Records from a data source
···

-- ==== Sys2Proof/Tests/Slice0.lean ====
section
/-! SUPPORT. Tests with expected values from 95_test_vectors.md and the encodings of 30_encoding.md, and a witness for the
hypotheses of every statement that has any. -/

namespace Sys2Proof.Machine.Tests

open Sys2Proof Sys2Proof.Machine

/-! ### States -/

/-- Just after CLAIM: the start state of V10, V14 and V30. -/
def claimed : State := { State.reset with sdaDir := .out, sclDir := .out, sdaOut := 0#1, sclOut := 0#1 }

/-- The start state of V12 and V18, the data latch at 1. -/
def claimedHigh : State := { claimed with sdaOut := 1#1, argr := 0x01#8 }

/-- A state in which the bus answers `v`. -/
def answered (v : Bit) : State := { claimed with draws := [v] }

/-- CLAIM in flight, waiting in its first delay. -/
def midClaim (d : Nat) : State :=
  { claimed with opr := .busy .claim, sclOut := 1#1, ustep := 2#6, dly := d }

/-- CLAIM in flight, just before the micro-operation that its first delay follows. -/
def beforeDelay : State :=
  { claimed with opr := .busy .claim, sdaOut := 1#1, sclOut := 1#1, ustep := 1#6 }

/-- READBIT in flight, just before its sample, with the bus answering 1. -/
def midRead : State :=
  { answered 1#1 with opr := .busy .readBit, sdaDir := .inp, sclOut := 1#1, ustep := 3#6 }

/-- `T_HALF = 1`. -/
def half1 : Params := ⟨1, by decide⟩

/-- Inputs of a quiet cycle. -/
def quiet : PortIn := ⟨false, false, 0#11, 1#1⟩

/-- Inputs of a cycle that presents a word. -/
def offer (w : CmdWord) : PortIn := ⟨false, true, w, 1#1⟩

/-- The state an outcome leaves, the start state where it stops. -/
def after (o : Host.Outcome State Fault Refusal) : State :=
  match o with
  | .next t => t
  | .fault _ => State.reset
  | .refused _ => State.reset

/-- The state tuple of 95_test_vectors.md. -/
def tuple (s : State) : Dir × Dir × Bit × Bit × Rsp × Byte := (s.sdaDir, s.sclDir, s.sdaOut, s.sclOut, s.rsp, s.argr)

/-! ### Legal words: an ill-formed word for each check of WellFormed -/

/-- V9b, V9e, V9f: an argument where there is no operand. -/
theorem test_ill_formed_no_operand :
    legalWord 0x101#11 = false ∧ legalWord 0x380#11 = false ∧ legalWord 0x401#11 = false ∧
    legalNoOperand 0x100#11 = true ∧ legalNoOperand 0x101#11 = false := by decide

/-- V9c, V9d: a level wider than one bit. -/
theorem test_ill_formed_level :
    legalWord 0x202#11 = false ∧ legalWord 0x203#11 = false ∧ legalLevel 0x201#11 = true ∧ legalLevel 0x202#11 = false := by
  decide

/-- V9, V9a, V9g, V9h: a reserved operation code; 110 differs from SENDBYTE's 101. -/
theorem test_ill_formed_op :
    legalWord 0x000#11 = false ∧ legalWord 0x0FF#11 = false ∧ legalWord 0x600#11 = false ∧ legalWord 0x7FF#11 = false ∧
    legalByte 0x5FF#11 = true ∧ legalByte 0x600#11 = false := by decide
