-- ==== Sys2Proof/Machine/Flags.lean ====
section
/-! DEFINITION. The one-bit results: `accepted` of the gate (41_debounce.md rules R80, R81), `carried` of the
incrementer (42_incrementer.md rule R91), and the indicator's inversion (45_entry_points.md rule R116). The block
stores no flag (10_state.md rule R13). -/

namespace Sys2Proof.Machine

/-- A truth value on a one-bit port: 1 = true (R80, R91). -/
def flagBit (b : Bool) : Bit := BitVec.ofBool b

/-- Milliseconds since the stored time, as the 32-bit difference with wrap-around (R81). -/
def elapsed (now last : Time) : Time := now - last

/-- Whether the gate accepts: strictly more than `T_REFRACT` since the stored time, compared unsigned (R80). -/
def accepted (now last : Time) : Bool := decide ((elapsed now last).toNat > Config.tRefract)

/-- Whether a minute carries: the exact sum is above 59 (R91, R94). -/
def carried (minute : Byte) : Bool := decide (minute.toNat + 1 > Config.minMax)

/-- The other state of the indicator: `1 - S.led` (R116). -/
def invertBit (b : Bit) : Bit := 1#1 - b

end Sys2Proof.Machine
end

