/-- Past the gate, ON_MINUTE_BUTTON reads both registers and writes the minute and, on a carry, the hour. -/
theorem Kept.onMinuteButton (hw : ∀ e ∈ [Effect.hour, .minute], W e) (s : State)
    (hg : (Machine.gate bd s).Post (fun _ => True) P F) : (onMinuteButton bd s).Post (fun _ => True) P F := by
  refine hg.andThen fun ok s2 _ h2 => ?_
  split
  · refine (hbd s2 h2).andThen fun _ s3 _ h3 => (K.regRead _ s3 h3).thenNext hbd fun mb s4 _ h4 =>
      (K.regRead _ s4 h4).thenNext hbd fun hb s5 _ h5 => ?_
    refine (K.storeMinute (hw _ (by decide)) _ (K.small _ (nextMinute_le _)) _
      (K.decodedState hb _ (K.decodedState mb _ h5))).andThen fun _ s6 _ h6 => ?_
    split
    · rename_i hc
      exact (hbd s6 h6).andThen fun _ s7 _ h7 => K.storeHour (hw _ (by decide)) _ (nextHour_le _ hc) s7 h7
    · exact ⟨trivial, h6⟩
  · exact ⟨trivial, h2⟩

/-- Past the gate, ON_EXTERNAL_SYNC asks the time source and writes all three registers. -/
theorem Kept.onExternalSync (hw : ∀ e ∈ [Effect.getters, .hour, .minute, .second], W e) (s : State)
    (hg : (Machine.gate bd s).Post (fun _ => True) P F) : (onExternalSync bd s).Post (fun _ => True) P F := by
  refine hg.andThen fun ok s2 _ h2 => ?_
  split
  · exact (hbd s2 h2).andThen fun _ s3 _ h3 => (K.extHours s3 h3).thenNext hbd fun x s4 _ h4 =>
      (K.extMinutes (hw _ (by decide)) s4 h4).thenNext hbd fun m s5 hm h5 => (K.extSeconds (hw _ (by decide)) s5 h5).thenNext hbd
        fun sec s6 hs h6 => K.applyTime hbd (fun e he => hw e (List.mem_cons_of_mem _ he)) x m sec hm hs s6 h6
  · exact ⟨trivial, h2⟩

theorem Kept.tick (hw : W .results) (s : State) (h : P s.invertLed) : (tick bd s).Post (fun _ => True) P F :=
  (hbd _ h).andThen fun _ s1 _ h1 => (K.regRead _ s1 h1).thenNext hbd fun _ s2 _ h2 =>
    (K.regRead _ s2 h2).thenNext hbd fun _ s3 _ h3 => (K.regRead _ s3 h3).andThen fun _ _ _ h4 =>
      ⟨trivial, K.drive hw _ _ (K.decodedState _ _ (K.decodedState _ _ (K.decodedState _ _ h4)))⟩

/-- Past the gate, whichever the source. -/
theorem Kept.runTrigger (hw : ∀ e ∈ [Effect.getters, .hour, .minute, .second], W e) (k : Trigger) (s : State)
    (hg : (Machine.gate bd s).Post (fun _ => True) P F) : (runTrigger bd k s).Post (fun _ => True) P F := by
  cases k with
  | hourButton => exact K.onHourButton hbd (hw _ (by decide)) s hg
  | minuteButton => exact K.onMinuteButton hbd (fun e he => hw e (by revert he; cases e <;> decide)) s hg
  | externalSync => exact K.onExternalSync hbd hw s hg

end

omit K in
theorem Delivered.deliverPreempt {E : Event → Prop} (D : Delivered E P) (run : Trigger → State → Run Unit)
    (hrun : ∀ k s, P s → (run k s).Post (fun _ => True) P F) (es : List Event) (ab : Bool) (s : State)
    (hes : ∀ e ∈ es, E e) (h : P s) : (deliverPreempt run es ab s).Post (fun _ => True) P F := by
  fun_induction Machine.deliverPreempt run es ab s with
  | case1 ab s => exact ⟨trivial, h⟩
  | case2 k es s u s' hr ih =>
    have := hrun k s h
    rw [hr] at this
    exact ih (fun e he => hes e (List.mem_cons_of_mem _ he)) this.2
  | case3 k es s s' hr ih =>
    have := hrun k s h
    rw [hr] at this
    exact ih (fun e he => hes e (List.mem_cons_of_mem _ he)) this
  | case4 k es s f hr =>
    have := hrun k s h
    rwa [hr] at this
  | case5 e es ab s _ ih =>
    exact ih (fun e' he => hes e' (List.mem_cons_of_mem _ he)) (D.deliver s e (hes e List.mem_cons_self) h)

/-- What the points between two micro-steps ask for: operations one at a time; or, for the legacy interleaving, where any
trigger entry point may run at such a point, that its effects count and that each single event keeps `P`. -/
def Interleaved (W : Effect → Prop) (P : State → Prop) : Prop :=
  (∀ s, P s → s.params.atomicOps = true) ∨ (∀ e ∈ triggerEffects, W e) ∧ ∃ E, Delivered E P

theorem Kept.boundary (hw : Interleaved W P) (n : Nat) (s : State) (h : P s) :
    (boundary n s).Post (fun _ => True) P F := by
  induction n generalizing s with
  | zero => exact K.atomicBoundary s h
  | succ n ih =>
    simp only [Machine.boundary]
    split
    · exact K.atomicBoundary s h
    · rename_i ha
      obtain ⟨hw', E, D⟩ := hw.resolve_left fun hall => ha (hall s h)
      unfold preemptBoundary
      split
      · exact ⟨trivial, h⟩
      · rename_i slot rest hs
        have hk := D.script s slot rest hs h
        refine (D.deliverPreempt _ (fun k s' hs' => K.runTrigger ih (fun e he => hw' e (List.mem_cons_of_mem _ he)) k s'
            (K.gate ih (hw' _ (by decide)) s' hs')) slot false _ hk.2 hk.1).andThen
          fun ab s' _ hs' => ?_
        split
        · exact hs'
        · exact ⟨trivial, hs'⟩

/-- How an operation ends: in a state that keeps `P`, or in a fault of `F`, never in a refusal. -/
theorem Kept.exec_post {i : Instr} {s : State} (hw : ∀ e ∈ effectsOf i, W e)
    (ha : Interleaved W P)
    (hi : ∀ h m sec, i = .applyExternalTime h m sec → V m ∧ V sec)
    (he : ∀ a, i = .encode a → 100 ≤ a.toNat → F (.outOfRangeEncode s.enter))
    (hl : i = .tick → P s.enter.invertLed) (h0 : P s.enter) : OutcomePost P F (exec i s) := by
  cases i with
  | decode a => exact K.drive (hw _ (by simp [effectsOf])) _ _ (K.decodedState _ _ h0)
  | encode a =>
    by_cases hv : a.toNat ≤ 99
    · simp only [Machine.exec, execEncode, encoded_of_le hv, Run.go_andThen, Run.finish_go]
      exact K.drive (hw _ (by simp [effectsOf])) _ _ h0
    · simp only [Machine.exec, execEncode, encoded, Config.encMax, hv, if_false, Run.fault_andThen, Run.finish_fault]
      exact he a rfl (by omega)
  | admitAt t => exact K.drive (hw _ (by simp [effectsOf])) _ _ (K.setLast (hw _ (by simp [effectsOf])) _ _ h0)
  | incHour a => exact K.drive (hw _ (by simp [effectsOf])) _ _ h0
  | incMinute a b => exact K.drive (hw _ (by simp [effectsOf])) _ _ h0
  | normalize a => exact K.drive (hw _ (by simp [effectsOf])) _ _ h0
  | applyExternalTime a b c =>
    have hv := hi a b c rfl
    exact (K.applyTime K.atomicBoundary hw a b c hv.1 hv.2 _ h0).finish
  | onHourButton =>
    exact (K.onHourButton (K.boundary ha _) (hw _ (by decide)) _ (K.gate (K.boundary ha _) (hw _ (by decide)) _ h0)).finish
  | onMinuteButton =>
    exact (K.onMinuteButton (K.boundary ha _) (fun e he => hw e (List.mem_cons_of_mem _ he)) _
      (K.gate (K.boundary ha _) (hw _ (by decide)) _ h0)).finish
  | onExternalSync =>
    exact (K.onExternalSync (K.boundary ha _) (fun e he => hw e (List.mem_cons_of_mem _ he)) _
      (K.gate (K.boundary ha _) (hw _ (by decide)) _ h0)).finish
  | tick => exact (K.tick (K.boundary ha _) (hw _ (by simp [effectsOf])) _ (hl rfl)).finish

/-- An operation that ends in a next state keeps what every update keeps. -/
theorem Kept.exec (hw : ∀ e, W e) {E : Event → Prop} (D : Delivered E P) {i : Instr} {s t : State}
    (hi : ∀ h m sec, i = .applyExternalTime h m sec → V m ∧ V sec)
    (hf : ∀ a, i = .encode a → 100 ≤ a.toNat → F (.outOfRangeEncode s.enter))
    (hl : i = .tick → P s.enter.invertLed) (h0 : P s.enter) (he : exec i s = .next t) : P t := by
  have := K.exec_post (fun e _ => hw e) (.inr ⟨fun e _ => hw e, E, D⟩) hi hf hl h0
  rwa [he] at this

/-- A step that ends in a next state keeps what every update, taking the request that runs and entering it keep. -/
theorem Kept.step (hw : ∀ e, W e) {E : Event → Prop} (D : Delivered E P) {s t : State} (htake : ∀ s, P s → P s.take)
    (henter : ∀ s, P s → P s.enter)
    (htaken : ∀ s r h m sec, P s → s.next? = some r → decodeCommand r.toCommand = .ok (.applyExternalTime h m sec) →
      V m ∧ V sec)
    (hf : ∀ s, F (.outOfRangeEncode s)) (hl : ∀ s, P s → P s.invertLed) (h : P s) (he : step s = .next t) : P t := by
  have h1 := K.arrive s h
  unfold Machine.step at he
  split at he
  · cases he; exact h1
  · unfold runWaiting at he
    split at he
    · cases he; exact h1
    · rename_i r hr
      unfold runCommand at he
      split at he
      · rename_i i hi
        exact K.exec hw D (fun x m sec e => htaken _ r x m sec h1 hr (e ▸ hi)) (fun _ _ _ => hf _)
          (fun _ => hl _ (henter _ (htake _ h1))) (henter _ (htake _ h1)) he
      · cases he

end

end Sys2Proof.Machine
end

···

Problem details
Could you return all lines from the records that include the word "List"?

Exercise answer
        fun sec s6 hs h6 => K.applyTime hbd (fun e he => hw e (List.mem_cons_of_mem _ he)) x m sec hm hs s6 h6
    (hrun : ∀ k s, P s → (run k s).Post (fun _ => True) P F) (es : List Event) (ab : Bool) (s : State)
    exact ih (fun e he => hes e (List.mem_cons_of_mem _ he)) this.2
    exact ih (fun e he => hes e (List.mem_cons_of_mem _ he)) this
    exact ih (fun e' he => hes e' (List.mem_cons_of_mem _ he)) (D.deliver s e (hes e List.mem_cons_self) h)
        refine (D.deliverPreempt _ (fun k s' hs' => K.runTrigger ih (fun e he => hw' e (List.mem_cons_of_mem _ he)) k s'
    exact (K.onMinuteButton (K.boundary ha _) (fun e he => hw e (List.mem_cons_of_mem _ he)) _
    exact (K.onExternalSync (K.boundary ha _) (fun e he => hw e (List.mem_cons_of_mem _ he)) _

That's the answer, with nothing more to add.